* [Directions]
Copy the lines exactly. Begin at the first line of the data and stop after the line with "abbrev Byte := BitVec 8".

Saved data entries:
* * *

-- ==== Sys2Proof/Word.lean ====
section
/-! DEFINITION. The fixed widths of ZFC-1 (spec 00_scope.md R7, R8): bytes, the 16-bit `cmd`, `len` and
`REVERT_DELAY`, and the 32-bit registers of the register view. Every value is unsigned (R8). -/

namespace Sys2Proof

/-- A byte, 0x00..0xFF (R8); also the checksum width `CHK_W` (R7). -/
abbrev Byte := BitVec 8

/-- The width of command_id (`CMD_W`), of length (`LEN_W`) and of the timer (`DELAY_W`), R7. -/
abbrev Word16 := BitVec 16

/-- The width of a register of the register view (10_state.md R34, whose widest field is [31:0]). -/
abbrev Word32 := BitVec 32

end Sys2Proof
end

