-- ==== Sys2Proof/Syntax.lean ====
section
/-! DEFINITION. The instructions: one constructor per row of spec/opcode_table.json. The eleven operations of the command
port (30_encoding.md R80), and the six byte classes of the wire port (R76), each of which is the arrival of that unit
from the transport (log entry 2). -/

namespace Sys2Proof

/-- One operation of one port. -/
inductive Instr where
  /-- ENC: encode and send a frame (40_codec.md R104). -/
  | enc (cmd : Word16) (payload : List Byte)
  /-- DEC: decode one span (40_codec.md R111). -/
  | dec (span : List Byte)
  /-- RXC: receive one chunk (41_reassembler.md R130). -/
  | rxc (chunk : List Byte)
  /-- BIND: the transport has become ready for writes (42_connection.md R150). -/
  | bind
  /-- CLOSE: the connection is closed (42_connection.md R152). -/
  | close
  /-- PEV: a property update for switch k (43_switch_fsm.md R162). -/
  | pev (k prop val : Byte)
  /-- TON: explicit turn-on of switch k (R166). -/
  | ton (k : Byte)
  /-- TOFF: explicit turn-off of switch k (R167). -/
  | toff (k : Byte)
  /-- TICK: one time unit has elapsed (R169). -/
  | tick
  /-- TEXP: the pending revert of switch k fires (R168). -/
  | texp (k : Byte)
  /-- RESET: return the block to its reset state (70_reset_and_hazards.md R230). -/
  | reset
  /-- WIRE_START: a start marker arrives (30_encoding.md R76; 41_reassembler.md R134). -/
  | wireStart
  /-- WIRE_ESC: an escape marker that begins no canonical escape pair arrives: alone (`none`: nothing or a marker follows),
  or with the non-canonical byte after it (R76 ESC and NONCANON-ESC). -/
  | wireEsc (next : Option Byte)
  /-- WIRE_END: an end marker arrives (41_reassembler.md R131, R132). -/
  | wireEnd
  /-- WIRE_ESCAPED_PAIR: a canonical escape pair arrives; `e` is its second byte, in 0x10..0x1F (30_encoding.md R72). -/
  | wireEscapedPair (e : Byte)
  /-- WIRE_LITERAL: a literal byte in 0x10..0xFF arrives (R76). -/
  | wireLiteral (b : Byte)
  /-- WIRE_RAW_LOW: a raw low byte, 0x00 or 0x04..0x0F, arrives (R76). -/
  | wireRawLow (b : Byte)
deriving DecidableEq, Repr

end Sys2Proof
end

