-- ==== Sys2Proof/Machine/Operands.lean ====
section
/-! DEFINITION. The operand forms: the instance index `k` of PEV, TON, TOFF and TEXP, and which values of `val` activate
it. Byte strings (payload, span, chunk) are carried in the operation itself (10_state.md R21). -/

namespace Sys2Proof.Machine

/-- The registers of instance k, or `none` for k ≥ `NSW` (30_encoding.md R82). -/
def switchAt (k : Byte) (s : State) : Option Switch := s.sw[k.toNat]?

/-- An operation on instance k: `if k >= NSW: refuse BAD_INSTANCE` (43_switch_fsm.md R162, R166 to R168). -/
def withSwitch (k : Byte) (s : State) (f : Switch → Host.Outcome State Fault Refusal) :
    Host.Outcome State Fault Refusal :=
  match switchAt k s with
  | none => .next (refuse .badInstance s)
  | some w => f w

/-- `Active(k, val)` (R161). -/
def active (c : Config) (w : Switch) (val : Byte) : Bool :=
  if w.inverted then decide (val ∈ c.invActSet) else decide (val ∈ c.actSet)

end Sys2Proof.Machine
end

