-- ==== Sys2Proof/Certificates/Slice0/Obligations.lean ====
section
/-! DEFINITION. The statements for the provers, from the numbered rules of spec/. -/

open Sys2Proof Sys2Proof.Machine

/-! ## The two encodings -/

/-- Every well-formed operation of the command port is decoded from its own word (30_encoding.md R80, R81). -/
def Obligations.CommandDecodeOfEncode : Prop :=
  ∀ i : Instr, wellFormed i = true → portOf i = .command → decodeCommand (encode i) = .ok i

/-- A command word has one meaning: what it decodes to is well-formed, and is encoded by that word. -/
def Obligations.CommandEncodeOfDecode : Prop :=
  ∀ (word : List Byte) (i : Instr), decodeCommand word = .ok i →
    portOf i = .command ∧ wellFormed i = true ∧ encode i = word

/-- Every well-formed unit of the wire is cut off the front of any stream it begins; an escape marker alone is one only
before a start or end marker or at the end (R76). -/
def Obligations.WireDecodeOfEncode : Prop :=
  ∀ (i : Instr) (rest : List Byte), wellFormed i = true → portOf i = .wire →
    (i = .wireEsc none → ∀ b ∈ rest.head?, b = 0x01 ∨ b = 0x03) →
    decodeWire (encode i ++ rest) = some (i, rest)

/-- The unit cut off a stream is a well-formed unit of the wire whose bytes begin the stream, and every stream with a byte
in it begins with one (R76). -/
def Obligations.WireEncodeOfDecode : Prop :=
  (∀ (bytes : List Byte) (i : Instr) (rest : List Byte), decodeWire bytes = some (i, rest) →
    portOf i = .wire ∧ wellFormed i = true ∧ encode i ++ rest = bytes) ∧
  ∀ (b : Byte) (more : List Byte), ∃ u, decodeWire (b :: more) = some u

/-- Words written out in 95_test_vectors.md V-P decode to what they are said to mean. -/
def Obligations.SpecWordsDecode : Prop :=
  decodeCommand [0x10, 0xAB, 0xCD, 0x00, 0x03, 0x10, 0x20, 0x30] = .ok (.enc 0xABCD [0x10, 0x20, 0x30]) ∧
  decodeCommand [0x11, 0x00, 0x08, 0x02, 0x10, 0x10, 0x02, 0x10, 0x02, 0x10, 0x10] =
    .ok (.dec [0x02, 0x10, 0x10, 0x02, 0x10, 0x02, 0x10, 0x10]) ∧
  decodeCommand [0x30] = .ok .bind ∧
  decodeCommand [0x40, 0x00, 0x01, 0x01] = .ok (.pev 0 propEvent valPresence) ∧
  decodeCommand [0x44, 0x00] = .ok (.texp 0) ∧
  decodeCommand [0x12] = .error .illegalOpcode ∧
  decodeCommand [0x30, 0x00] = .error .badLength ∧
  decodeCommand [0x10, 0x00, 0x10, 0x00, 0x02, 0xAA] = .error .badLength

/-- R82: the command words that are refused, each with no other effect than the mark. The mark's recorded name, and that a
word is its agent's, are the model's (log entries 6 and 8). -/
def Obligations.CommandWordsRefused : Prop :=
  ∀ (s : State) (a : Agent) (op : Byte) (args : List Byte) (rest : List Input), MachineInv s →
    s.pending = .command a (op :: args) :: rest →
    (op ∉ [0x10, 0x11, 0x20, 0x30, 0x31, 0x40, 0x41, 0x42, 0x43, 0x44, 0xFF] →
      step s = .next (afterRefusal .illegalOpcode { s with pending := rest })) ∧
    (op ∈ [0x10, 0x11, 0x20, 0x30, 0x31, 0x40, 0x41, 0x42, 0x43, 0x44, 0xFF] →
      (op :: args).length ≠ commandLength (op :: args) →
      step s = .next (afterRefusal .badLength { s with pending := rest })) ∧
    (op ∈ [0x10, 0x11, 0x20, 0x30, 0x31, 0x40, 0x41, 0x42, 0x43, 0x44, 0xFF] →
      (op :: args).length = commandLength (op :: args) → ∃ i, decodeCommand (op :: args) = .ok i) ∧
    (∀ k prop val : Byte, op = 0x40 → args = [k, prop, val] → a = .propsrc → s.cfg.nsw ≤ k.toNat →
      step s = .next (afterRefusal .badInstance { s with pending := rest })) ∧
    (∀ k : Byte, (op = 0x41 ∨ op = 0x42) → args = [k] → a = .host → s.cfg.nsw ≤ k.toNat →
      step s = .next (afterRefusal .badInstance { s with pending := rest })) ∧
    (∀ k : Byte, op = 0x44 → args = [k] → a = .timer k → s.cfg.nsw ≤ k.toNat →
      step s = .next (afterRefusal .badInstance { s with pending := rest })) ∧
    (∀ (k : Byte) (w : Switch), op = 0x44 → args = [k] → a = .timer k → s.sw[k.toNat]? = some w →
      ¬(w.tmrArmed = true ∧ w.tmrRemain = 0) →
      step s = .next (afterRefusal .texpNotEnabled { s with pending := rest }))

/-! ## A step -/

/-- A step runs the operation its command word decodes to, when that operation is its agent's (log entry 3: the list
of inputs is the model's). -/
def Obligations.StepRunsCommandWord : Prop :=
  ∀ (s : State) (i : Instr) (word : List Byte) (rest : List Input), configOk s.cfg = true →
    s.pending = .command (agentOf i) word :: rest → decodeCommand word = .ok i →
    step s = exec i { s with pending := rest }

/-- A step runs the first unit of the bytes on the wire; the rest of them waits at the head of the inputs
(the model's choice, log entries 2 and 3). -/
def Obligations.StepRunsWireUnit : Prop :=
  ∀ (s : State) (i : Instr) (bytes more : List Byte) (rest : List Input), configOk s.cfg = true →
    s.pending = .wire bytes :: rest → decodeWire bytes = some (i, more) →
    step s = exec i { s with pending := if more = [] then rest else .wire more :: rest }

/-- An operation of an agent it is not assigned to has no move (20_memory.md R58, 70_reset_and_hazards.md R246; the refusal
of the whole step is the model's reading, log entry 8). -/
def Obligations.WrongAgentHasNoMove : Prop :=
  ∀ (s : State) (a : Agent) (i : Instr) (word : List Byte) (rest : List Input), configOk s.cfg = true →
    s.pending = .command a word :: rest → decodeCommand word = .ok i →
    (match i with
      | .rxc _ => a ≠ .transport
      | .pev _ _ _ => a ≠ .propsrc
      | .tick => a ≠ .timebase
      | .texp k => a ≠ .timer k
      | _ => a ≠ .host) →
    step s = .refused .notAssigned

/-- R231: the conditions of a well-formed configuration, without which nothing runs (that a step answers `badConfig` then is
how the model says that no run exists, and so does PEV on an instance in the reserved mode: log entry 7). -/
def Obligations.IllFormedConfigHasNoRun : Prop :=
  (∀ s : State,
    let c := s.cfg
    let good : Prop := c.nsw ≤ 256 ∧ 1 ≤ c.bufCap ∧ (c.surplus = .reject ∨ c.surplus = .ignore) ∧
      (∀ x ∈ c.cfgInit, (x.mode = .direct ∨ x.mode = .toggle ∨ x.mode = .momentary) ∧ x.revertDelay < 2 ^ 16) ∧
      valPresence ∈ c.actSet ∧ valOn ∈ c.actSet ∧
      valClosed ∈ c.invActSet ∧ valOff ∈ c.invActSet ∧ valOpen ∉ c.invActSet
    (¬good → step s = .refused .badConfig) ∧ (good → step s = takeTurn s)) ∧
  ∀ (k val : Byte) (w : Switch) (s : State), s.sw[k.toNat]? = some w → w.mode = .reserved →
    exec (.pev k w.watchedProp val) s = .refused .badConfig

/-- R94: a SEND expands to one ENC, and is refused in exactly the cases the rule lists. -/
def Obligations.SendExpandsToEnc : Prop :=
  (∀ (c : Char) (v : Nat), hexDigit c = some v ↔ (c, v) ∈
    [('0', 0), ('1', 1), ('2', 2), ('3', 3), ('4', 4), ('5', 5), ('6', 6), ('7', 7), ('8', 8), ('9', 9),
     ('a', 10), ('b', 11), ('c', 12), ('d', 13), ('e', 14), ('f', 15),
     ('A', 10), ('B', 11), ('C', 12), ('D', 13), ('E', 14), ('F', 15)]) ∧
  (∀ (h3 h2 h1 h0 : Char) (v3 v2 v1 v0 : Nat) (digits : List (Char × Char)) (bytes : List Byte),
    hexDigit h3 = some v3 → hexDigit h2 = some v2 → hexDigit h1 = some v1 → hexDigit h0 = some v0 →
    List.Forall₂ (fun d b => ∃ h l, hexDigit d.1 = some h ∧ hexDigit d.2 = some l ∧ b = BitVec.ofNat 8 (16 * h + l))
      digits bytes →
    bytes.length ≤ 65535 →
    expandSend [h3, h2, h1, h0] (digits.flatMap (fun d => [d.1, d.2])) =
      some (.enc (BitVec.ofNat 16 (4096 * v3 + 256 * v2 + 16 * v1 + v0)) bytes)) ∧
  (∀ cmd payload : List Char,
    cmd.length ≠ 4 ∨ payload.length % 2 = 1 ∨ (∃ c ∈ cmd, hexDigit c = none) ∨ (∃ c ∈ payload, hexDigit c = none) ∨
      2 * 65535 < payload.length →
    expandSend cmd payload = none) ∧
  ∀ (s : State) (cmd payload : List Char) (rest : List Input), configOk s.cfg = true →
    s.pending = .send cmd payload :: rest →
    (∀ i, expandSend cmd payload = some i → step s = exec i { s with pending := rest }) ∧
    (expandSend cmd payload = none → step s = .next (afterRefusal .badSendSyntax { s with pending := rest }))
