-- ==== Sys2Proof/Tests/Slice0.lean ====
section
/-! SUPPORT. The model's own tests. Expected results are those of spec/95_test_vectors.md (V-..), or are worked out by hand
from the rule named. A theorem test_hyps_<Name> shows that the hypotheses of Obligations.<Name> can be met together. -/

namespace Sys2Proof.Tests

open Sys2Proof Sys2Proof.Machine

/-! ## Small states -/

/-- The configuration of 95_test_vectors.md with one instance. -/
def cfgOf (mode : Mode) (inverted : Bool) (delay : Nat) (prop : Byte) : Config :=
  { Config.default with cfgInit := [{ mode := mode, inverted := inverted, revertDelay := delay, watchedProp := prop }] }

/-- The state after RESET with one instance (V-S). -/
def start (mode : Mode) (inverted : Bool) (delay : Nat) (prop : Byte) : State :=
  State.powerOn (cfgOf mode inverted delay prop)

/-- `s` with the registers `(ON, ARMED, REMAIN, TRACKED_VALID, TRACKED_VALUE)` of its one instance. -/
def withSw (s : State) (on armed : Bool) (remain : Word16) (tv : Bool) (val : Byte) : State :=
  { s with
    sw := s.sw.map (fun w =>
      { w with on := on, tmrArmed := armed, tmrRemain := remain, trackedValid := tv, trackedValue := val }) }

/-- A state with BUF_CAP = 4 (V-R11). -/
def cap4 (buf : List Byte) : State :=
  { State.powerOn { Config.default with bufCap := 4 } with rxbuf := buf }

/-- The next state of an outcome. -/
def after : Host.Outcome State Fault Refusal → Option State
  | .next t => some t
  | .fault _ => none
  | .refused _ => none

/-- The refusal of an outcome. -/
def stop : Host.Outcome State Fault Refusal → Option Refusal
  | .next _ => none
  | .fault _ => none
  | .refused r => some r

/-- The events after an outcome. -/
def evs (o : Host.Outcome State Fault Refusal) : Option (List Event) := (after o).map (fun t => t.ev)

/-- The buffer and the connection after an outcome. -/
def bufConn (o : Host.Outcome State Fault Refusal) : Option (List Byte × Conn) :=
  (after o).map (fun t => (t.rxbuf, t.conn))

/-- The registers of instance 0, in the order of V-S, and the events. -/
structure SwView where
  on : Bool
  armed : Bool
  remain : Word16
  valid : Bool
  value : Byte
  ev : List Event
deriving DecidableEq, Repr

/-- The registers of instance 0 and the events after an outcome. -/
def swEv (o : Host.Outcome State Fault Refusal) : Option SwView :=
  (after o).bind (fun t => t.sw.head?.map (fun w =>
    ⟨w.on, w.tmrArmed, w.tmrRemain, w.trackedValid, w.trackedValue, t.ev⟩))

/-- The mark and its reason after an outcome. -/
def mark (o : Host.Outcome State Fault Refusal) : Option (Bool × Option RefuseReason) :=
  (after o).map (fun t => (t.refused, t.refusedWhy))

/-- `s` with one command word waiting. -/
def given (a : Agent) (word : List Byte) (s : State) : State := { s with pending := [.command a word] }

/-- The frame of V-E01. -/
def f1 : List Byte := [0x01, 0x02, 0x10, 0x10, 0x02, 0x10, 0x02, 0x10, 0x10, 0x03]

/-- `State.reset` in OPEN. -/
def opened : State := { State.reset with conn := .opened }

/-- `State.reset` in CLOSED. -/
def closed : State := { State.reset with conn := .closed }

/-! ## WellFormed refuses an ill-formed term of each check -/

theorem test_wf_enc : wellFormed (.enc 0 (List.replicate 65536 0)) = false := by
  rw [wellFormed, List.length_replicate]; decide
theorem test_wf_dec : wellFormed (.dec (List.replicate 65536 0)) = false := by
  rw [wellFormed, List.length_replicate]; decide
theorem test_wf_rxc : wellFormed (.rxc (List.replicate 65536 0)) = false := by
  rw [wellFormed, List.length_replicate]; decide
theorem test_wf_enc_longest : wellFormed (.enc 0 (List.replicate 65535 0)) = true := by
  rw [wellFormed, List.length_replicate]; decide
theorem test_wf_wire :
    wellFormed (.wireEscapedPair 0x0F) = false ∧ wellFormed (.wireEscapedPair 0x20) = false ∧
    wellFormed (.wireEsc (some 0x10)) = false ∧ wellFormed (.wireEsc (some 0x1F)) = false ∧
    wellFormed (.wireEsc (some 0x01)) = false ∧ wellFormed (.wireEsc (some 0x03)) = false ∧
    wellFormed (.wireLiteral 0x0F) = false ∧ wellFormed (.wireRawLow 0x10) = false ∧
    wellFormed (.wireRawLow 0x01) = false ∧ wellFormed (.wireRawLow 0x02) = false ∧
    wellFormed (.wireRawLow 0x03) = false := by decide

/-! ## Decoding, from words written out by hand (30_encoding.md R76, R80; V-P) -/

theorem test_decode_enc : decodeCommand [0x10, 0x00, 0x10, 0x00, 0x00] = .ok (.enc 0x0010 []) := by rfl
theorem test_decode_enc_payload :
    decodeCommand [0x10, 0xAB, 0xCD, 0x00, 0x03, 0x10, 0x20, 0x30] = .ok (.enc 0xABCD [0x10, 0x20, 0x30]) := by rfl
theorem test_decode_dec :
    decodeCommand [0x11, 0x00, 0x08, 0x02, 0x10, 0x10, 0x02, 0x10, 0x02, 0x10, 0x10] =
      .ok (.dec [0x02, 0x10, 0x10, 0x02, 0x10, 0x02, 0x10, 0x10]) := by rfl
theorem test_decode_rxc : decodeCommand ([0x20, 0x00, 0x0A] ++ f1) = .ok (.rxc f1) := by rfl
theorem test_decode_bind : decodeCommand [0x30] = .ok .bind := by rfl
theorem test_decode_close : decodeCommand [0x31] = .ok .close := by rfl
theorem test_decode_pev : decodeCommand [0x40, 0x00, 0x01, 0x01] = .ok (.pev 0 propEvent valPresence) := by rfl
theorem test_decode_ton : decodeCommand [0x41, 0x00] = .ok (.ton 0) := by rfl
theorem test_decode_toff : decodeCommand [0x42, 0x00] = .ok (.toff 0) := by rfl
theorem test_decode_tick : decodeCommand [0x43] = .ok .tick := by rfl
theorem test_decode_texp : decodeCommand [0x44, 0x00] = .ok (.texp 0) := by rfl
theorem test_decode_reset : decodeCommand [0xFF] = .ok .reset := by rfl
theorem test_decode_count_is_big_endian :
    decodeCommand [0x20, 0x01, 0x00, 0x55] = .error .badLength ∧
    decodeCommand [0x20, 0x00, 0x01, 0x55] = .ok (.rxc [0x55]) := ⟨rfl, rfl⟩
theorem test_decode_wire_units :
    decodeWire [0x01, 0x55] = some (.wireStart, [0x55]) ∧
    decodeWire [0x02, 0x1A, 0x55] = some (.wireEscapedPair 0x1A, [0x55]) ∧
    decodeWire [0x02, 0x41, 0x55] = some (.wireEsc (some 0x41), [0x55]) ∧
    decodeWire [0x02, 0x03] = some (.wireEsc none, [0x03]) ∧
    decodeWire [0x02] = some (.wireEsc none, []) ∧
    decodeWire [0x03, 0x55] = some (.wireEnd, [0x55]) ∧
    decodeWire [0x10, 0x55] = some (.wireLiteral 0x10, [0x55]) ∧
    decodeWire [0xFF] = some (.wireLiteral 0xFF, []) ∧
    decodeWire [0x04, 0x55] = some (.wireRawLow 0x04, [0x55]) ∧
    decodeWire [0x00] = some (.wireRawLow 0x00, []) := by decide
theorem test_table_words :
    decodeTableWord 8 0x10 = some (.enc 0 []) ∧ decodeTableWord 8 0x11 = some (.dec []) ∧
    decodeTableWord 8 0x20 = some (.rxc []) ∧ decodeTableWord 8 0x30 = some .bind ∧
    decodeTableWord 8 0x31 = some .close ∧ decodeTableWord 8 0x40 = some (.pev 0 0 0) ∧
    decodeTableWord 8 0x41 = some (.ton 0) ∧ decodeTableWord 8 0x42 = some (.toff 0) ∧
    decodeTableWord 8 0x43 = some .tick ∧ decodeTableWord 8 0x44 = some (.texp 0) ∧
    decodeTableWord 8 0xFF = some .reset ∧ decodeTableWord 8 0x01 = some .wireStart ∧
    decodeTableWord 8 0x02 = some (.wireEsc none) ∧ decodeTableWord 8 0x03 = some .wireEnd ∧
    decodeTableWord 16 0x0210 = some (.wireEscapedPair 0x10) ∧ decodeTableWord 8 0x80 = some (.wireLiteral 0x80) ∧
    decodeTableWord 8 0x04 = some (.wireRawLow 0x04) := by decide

* * *

* [Problem solution]
-- ==== Sys2Proof/Word.lean ====
section
/-! DEFINITION. The fixed widths of ZFC-1 (spec 00_scope.md R7, R8): bytes, the 16-bit `cmd`, `len` and
`REVERT_DELAY`, and the 32-bit registers of the register view. Every value is unsigned (R8). -/

namespace Sys2Proof

/-- A byte, 0x00..0xFF (R8); also the checksum width `CHK_W` (R7). -/
abbrev Byte := BitVec 8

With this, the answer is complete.